Thursday, September 17, 2015

Should Artificial Sweeteners Be a Concern for My Digestion?

Pick your poison: the white one (sugar), the yellow one (Splenda - sucralose), the pink one (Sweet n Low - saccharin), the blue one (Equal - aspartame)...or do you think your better off with   What does your gut (literally) say?  Is zero calories or "natural" more important to you?  What are sweeteners doing to you?  What are your alternatives?

http://www.gettingfittogether.com/should-artificial-sweeteners-be-a-concern-for-my-digestion/#!155

The use of artificial sweeteners in drinks and food has risen over the past decade. This should be cause for concern, and we need to be educated.Should Artificial Sweeteners be a Concern for My Digestion? is the primary question. These sweeteners can cause gut bacteria to create glucose intolerance, which in turn can lead to metabolic disease. Both glucose intolerance and metabolic disease are significant markers for obesity and diabetes.
Though Artificial Sweeteners have been long promoted as aids to weight loss and diabetes prevention, they are not beneficial to your physical health. Artificial sweeteners may actually affect the composition and function of your gut’s microorganisms. This happens because the artificial sweetener begins disturbing the gut’s microorganism balance and hastening metabolic changes.

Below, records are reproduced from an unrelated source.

-- ==== Sys2Proof/Certificates/Slice0/Obligations.lean ====
section
/-! DEFINITION. The statements about the TF7230, for the provers.  OBLIGATIONS.json lists them. -/

open Sys2Proof Sys2Proof.Machine

/-! ## Steps, reset and initialisation -/


/-- A step runs the command at the front of the queue on the rest of the queue, and the queue it leaves is that rest (the row's
cut; R1, R171: claims and accesses are taken one at a time, in order).  On an empty queue the block idles: the model's choice
(log 5). -/
def Obligations.StepRunsFrontCommand : Prop :=
  (∀ (c : Instr) (s : State) (rest : List Instr), step (s.setPending (c :: rest)) = exec c (s.setPending rest)) ∧
  (∀ (c : Instr) (s t : State), exec c s = .next t → t.pending = s.pending) ∧
  (∀ s : State, s.pending = [] → step s = .next s)

/-- The values after reset that the manual gives, each field of an entry, a mailbox and a buffer by itself (R22, R44, R45, R55,
R82, R83, R105, R121, R149, R150, R177). -/
def Obligations.ResetValues : Prop :=
  let s := State.reset
  s.run.state = .init ∧ s.run.lineCheck = .none ∧
  (∀ a, s.roster.entry a = {
    state := .free, pinned := false, conflict := false, identity := 0, failures := 0, errorTotal := 0, replied := false
    lastReply := 0, rejoins := 0, prior := .free }) ∧
  s.roster.changes = [] ∧ (s.roster.suspectAt, s.roster.lostAt, s.roster.discRetries) = (3, 6, 4) ∧
  s.timer.inForce = ⟨48, 16, 125, 125, 16⟩ ∧ s.timer.pendingSet = ⟨48, 16, 125, 125, 16⟩ ∧
  s.timer.pendingPresent = false ∧ s.timer.window = .noWindow ∧ s.timer.cycle = 0 ∧ s.timer.bitClock = false ∧
  s.line.record = none ∧ s.line.schedClaim = none ∧ s.line.reqClaim = none ∧ s.line.roundClaim = false ∧
  s.line.beaconPending = false ∧ s.line.lastGrant = .discovery ∧ s.line.idleRun = 0 ∧ s.line.echoCount = 0 ∧
  s.line.lineErrors = 0 ∧ s.ltx = .recessive ∧ s.disc = .idle ∧
  (∀ n, s.entry n = {
    target := 0, object := 0, direction := 0, length := 0, period := 0, phase := 0, retries := 0, policy := 0
    status := .disabled, countdown := 0, attempt := 0, late := 0, skipped := 0, failed := 0, lastOutcome := .ok
    lastStatus := .ok, lastCycle := 0, disablePending := false }) ∧
  (∀ n, s.mailbox n = {
    data := [], fillCycle := 0, full := false, fresh := false, overrun := 0, replaced := false }) ∧
  s.req.queue = [] ∧ s.req.completions = [] ∧ s.req.reservations = 0 ∧
  s.host.reqStage.cells = List.replicate 20 0 ∧ s.host.schedStage.cells = List.replicate 6 0 ∧
  s.host.pinStage.cells = List.replicate 4 0 ∧ s.host.putBuf.cells = List.replicate 17 0 ∧
  s.host.takeBuf.cells = List.replicate 19 0 ∧ s.host.snap.cells = List.replicate 12 0 ∧
  (s.host.snap.get 0 0).extractLsb' 0 2 = 0 ∧ s.host.result = .done ∧ s.eventWord = 0 ∧ s.irqAsserted = false ∧
  (∀ addr : BitVec 5, s.readReg addr = match addr.toNat with
    | 0 => 0x7230 | 1 => 0x0001 | 16 => 0x0030 | 17 => 0x0010 | 18 => 0x007D | 19 => 0x007D | 20 => 0x0010 | 21 => 0x0463
    | _ => 0)

/-- RESET# holds every block at its reset values and its release begins initialisation; a bus read that the assertion cuts
returns an undefined value (R151, R153).  The bus word and the queue survive: log 6. -/
def Obligations.ResetPinHoldsBlock : Prop :=
  (∀ s : State, exec (.resetPinAssert false) s = .next (s.resetBlocks true)) ∧
  (∀ s : State, s.run.resetAsserted = false →
    ∃ v, exec (.resetPinAssert true) s = .next { s.resetBlocks true with dataBus := v, freeIndex := s.freeIndex + 1 }) ∧
  (∀ s : State, s.run.resetAsserted = true → exec .resetPinRelease s = .next (s.resetBlocks false)) ∧
  (∀ (s : State) (b : Bool), s.resetBlocks b =
    { State.reset with run := { State.reset.run with resetAsserted := b }, dataBus := s.dataBus, freeIndex := s.freeIndex,
                       pending := s.pending })

/-- While RESET# is asserted writes are ignored and leave no result; during INIT commands are refused NOT_READY with value 0
and change nothing else, other writes are ignored, and in both a read of WIN_DATA returns 0 and moves no index
(R151, R153). -/
def Obligations.HostAccessWhileHeld : Prop :=
  ∀ (c : Instr) (s : State),
    (s.run.resetAsserted = true → writesCommand c = true ∨ writesRegister c = true → exec c s = .next s) ∧
    (s.run.resetAsserted = false → s.run.state = .init → writesCommand c = true →
      exec c s = .next (s.setResult .notReady 0)) ∧
    (s.run.state = .init → writesRegister c = true → exec c s = .next s) ∧
    (s.run.resetAsserted = true ∨ s.run.state = .init → exec .winDataRead s = .next (s.setDataBus 0))


/-- RESET in any run state after INIT leaves every block at its reset values in INIT, CMD and RESULT included; the end of
initialisation makes the run state OFF, starts the bit clock, sets INIT_DONE, and changes nothing else (R152, R153).  The bus
word, the count of free values and the queue survive a reset: log 6. -/
def Obligations.ResetAndInit : Prop :=
  (∀ s : State, s.accepts →
    exec .reset s = .next { State.reset with dataBus := s.dataBus, freeIndex := s.freeIndex, pending := s.pending }) ∧
  (∀ s : State, s.run.resetAsserted = false → s.run.state = .init →
    exec .initEnd s = .next { s with
      run := { s.run with state := .off }
      timer := { s.timer with bitClock := true }
      host := { s.host with sticky := { s.host.sticky with initDone := true } } })
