/-! ### setResult -/

@[simp] theorem State.setResult_run (code : ResultCode) (val : Nat) : (s.setResult code val).run = s.run := rfl
@[simp] theorem State.setResult_timer (code : ResultCode) (val : Nat) : (s.setResult code val).timer = s.timer := rfl
@[simp] theorem State.setResult_line (code : ResultCode) (val : Nat) : (s.setResult code val).line = s.line := rfl
@[simp] theorem State.setResult_roster (code : ResultCode) (val : Nat) :
    (s.setResult code val).roster = s.roster := rfl
@[simp] theorem State.setResult_disc (code : ResultCode) (val : Nat) : (s.setResult code val).disc = s.disc := rfl
@[simp] theorem State.setResult_sched (code : ResultCode) (val : Nat) : (s.setResult code val).sched = s.sched := rfl
@[simp] theorem State.setResult_req (code : ResultCode) (val : Nat) : (s.setResult code val).req = s.req := rfl
@[simp] theorem State.setResult_host (code : ResultCode) (val : Nat) :
    (s.setResult code val).host = { s.host with result := code, resultVal := BitVec.ofNat 16 val } := rfl
@[simp] theorem State.setResult_dataBus (code : ResultCode) (val : Nat) :
    (s.setResult code val).dataBus = s.dataBus := rfl
@[simp] theorem State.setResult_freeIndex (code : ResultCode) (val : Nat) :
    (s.setResult code val).freeIndex = s.freeIndex := rfl
@[simp] theorem State.setResult_pending (code : ResultCode) (val : Nat) :
    (s.setResult code val).pending = s.pending := rfl

/-! ### setCmd -/

@[simp] theorem State.setCmd_run (code : Word) : (s.setCmd code).run = s.run := rfl
@[simp] theorem State.setCmd_timer (code : Word) : (s.setCmd code).timer = s.timer := rfl
@[simp] theorem State.setCmd_line (code : Word) : (s.setCmd code).line = s.line := rfl
@[simp] theorem State.setCmd_roster (code : Word) : (s.setCmd code).roster = s.roster := rfl
@[simp] theorem State.setCmd_disc (code : Word) : (s.setCmd code).disc = s.disc := rfl
@[simp] theorem State.setCmd_sched (code : Word) : (s.setCmd code).sched = s.sched := rfl
@[simp] theorem State.setCmd_req (code : Word) : (s.setCmd code).req = s.req := rfl
@[simp] theorem State.setCmd_host (code : Word) : (s.setCmd code).host = { s.host with cmd := code } := rfl
@[simp] theorem State.setCmd_dataBus (code : Word) : (s.setCmd code).dataBus = s.dataBus := rfl
@[simp] theorem State.setCmd_freeIndex (code : Word) : (s.setCmd code).freeIndex = s.freeIndex := rfl
@[simp] theorem State.setCmd_pending (code : Word) : (s.setCmd code).pending = s.pending := rfl

/-! ### nextFree -/

@[simp] theorem State.nextFree_run : (s.nextFree).run = s.run := rfl
@[simp] theorem State.nextFree_timer : (s.nextFree).timer = s.timer := rfl
@[simp] theorem State.nextFree_line : (s.nextFree).line = s.line := rfl
@[simp] theorem State.nextFree_roster : (s.nextFree).roster = s.roster := rfl
@[simp] theorem State.nextFree_disc : (s.nextFree).disc = s.disc := rfl
@[simp] theorem State.nextFree_sched : (s.nextFree).sched = s.sched := rfl
@[simp] theorem State.nextFree_req : (s.nextFree).req = s.req := rfl
@[simp] theorem State.nextFree_host : (s.nextFree).host = s.host := rfl
@[simp] theorem State.nextFree_dataBus : (s.nextFree).dataBus = s.dataBus := rfl
@[simp] theorem State.nextFree_freeIndex : (s.nextFree).freeIndex = s.freeIndex + 1 := rfl
@[simp] theorem State.nextFree_pending : (s.nextFree).pending = s.pending := rfl

/-! ### setSticky -/

@[simp] theorem State.setSticky_run (f : Sticky) : (s.setSticky f).run = s.run := rfl
@[simp] theorem State.setSticky_timer (f : Sticky) : (s.setSticky f).timer = s.timer := rfl
@[simp] theorem State.setSticky_line (f : Sticky) : (s.setSticky f).line = s.line := rfl
@[simp] theorem State.setSticky_roster (f : Sticky) : (s.setSticky f).roster = s.roster := rfl
@[simp] theorem State.setSticky_disc (f : Sticky) : (s.setSticky f).disc = s.disc := rfl
@[simp] theorem State.setSticky_sched (f : Sticky) : (s.setSticky f).sched = s.sched := rfl
@[simp] theorem State.setSticky_req (f : Sticky) : (s.setSticky f).req = s.req := rfl
@[simp] theorem State.setSticky_host (f : Sticky) : (s.setSticky f).host = { s.host with sticky := f } := rfl
@[simp] theorem State.setSticky_dataBus (f : Sticky) : (s.setSticky f).dataBus = s.dataBus := rfl
@[simp] theorem State.setSticky_freeIndex (f : Sticky) : (s.setSticky f).freeIndex = s.freeIndex := rfl
@[simp] theorem State.setSticky_pending (f : Sticky) : (s.setSticky f).pending = s.pending := rfl

/-! ### setRecord -/

@[simp] theorem State.setRecord_run (r : Option Record) : (s.setRecord r).run = s.run := rfl
@[simp] theorem State.setRecord_timer (r : Option Record) : (s.setRecord r).timer = s.timer := rfl
@[simp] theorem State.setRecord_line (r : Option Record) : (s.setRecord r).line = { s.line with record := r } := rfl
@[simp] theorem State.setRecord_roster (r : Option Record) : (s.setRecord r).roster = s.roster := rfl
@[simp] theorem State.setRecord_disc (r : Option Record) : (s.setRecord r).disc = s.disc := rfl
@[simp] theorem State.setRecord_sched (r : Option Record) : (s.setRecord r).sched = s.sched := rfl
@[simp] theorem State.setRecord_req (r : Option Record) : (s.setRecord r).req = s.req := rfl
@[simp] theorem State.setRecord_host (r : Option Record) : (s.setRecord r).host = s.host := rfl
@[simp] theorem State.setRecord_dataBus (r : Option Record) : (s.setRecord r).dataBus = s.dataBus := rfl
@[simp] theorem State.setRecord_freeIndex (r : Option Record) : (s.setRecord r).freeIndex = s.freeIndex := rfl
@[simp] theorem State.setRecord_pending (r : Option Record) : (s.setRecord r).pending = s.pending := rfl

/-! ### setSchedClaim -/

@[simp] theorem State.setSchedClaim_run (c : Option Claim) : (s.setSchedClaim c).run = s.run := rfl
@[simp] theorem State.setSchedClaim_timer (c : Option Claim) : (s.setSchedClaim c).timer = s.timer := rfl
@[simp] theorem State.setSchedClaim_line (c : Option Claim) :
    (s.setSchedClaim c).line = { s.line with schedClaim := c } := rfl
@[simp] theorem State.setSchedClaim_roster (c : Option Claim) : (s.setSchedClaim c).roster = s.roster := rfl
@[simp] theorem State.setSchedClaim_disc (c : Option Claim) : (s.setSchedClaim c).disc = s.disc := rfl
@[simp] theorem State.setSchedClaim_sched (c : Option Claim) : (s.setSchedClaim c).sched = s.sched := rfl
@[simp] theorem State.setSchedClaim_req (c : Option Claim) : (s.setSchedClaim c).req = s.req := rfl
@[simp] theorem State.setSchedClaim_host (c : Option Claim) : (s.setSchedClaim c).host = s.host := rfl
@[simp] theorem State.setSchedClaim_dataBus (c : Option Claim) : (s.setSchedClaim c).dataBus = s.dataBus := rfl
@[simp] theorem State.setSchedClaim_freeIndex (c : Option Claim) : (s.setSchedClaim c).freeIndex = s.freeIndex := rfl
@[simp] theorem State.setSchedClaim_pending (c : Option Claim) : (s.setSchedClaim c).pending = s.pending := rfl

/-! ### setReqClaim -/

@[simp] theorem State.setReqClaim_run (c : Option Claim) : (s.setReqClaim c).run = s.run := rfl
@[simp] theorem State.setReqClaim_timer (c : Option Claim) : (s.setReqClaim c).timer = s.timer := rfl
@[simp] theorem State.setReqClaim_line (c : Option Claim) :
    (s.setReqClaim c).line = { s.line with reqClaim := c } := rfl
@[simp] theorem State.setReqClaim_roster (c : Option Claim) : (s.setReqClaim c).roster = s.roster := rfl
@[simp] theorem State.setReqClaim_disc (c : Option Claim) : (s.setReqClaim c).disc = s.disc := rfl
@[simp] theorem State.setReqClaim_sched (c : Option Claim) : (s.setReqClaim c).sched = s.sched := rfl
@[simp] theorem State.setReqClaim_req (c : Option Claim) : (s.setReqClaim c).req = s.req := rfl
@[simp] theorem State.setReqClaim_host (c : Option Claim) : (s.setReqClaim c).host = s.host := rfl
@[simp] theorem State.setReqClaim_dataBus (c : Option Claim) : (s.setReqClaim c).dataBus = s.dataBus := rfl
@[simp] theorem State.setReqClaim_freeIndex (c : Option Claim) : (s.setReqClaim c).freeIndex = s.freeIndex := rfl
@[simp] theorem State.setReqClaim_pending (c : Option Claim) : (s.setReqClaim c).pending = s.pending := rfl

/-! ### setRoundClaim -/

@[simp] theorem State.setRoundClaim_run (b : Bool) : (s.setRoundClaim b).run = s.run := rfl
@[simp] theorem State.setRoundClaim_timer (b : Bool) : (s.setRoundClaim b).timer = s.timer := rfl
@[simp] theorem State.setRoundClaim_line (b : Bool) :
    (s.setRoundClaim b).line = { s.line with roundClaim := b } := rfl
@[simp] theorem State.setRoundClaim_roster (b : Bool) : (s.setRoundClaim b).roster = s.roster := rfl
@[simp] theorem State.setRoundClaim_disc (b : Bool) : (s.setRoundClaim b).disc = s.disc := rfl
@[simp] theorem State.setRoundClaim_sched (b : Bool) : (s.setRoundClaim b).sched = s.sched := rfl
@[simp] theorem State.setRoundClaim_req (b : Bool) : (s.setRoundClaim b).req = s.req := rfl
@[simp] theorem State.setRoundClaim_host (b : Bool) : (s.setRoundClaim b).host = s.host := rfl
@[simp] theorem State.setRoundClaim_dataBus (b : Bool) : (s.setRoundClaim b).dataBus = s.dataBus := rfl
@[simp] theorem State.setRoundClaim_freeIndex (b : Bool) : (s.setRoundClaim b).freeIndex = s.freeIndex := rfl
@[simp] theorem State.setRoundClaim_pending (b : Bool) : (s.setRoundClaim b).pending = s.pending := rfl

/-! ### setBeaconPending -/

@[simp] theorem State.setBeaconPending_run (b : Bool) : (s.setBeaconPending b).run = s.run := rfl
@[simp] theorem State.setBeaconPending_timer (b : Bool) : (s.setBeaconPending b).timer = s.timer := rfl
@[simp] theorem State.setBeaconPending_line (b : Bool) :
    (s.setBeaconPending b).line = { s.line with beaconPending := b } := rfl
@[simp] theorem State.setBeaconPending_roster (b : Bool) : (s.setBeaconPending b).roster = s.roster := rfl
@[simp] theorem State.setBeaconPending_disc (b : Bool) : (s.setBeaconPending b).disc = s.disc := rfl
@[simp] theorem State.setBeaconPending_sched (b : Bool) : (s.setBeaconPending b).sched = s.sched := rfl
@[simp] theorem State.setBeaconPending_req (b : Bool) : (s.setBeaconPending b).req = s.req := rfl
@[simp] theorem State.setBeaconPending_host (b : Bool) : (s.setBeaconPending b).host = s.host := rfl
@[simp] theorem State.setBeaconPending_dataBus (b : Bool) : (s.setBeaconPending b).dataBus = s.dataBus := rfl
@[simp] theorem State.setBeaconPending_freeIndex (b : Bool) : (s.setBeaconPending b).freeIndex = s.freeIndex := rfl
@[simp] theorem State.setBeaconPending_pending (b : Bool) : (s.setBeaconPending b).pending = s.pending := rfl

/-! ### setEchoCount -/

@[simp] theorem State.setEchoCount_run (n : Nat) : (s.setEchoCount n).run = s.run := rfl
@[simp] theorem State.setEchoCount_timer (n : Nat) : (s.setEchoCount n).timer = s.timer := rfl
@[simp] theorem State.setEchoCount_line (n : Nat) : (s.setEchoCount n).line = { s.line with echoCount := n } := rfl
@[simp] theorem State.setEchoCount_roster (n : Nat) : (s.setEchoCount n).roster = s.roster := rfl
@[simp] theorem State.setEchoCount_disc (n : Nat) : (s.setEchoCount n).disc = s.disc := rfl
@[simp] theorem State.setEchoCount_sched (n : Nat) : (s.setEchoCount n).sched = s.sched := rfl
@[simp] theorem State.setEchoCount_req (n : Nat) : (s.setEchoCount n).req = s.req := rfl
@[simp] theorem State.setEchoCount_host (n : Nat) : (s.setEchoCount n).host = s.host := rfl
@[simp] theorem State.setEchoCount_dataBus (n : Nat) : (s.setEchoCount n).dataBus = s.dataBus := rfl
@[simp] theorem State.setEchoCount_freeIndex (n : Nat) : (s.setEchoCount n).freeIndex = s.freeIndex := rfl
@[simp] theorem State.setEchoCount_pending (n : Nat) : (s.setEchoCount n).pending = s.pending := rfl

SHOULD ARTIFICIAL SWEETENERS BE A CONCERN FOR MY DIGESTION?

Researchers have long puzzled over why non-caloric artificial sweeteners do not seem to assist in weight loss and many studies suggest they may even have an opposite effect.  One study by the department of immunology at Weizmann Institute of Science, Israel, shows that artificial sweeteners, even though sugar-free, have a direct effect on the body’s ability to utilize glucose. This is scary because Glucose intolerance has generally thought to occur when the body cannot cope with large amounts of sugar. This study shows the same harmful results from artificial sweeteners.
The Personalized Nutrition Project completed the largest human trial to date to look at the connection between nutrition and microbiota. They uncovered a significant association linking self-reported consumption of artificial sweeteners with individual configurations of gut bacteria and the propensity for glucose intolerance. They next conducted a controlled experiment, asking a group of volunteers who did not generally eat or drink artificially sweetened foods to consume them for a week and then undergo tests of their glucose levels as well as their gut microbiota composition. The findings showed that many had begun to develop glucose intolerance after one week of artificial-sweetener consumption. Therefore it is believed that certain bacteria in the guts of those who developed glucose intolerance reacted to the chemical sweeteners by secreting substances that then provoked an inflammatory response similar to sugar overdose, promoting changes in the body’s ability to utilize sugar.

SHOULD ARTIFICIAL SWEETENERS BE A CONCERN FOR MY DIGESTION?

Our individual mix of gut bacteria is a huge factor in determining how the food we eat affects us. If we are eating a lot of artificial sweeteners, colors, and ingredients we are altering our gut bacteria mix. When these organisms are altered, it affects other systems throughout our bodies, which in turn creates the tendencies to develop disorders that they were designed to prevent. This is why it is important to seek out whole food supplements and clean eating nutrition plans.
When you provide your body with real foods, whole food nutritional supplements, balanced nutrition and proper exercise your body will work better at keeping your gut’s microorganism levels where they should be.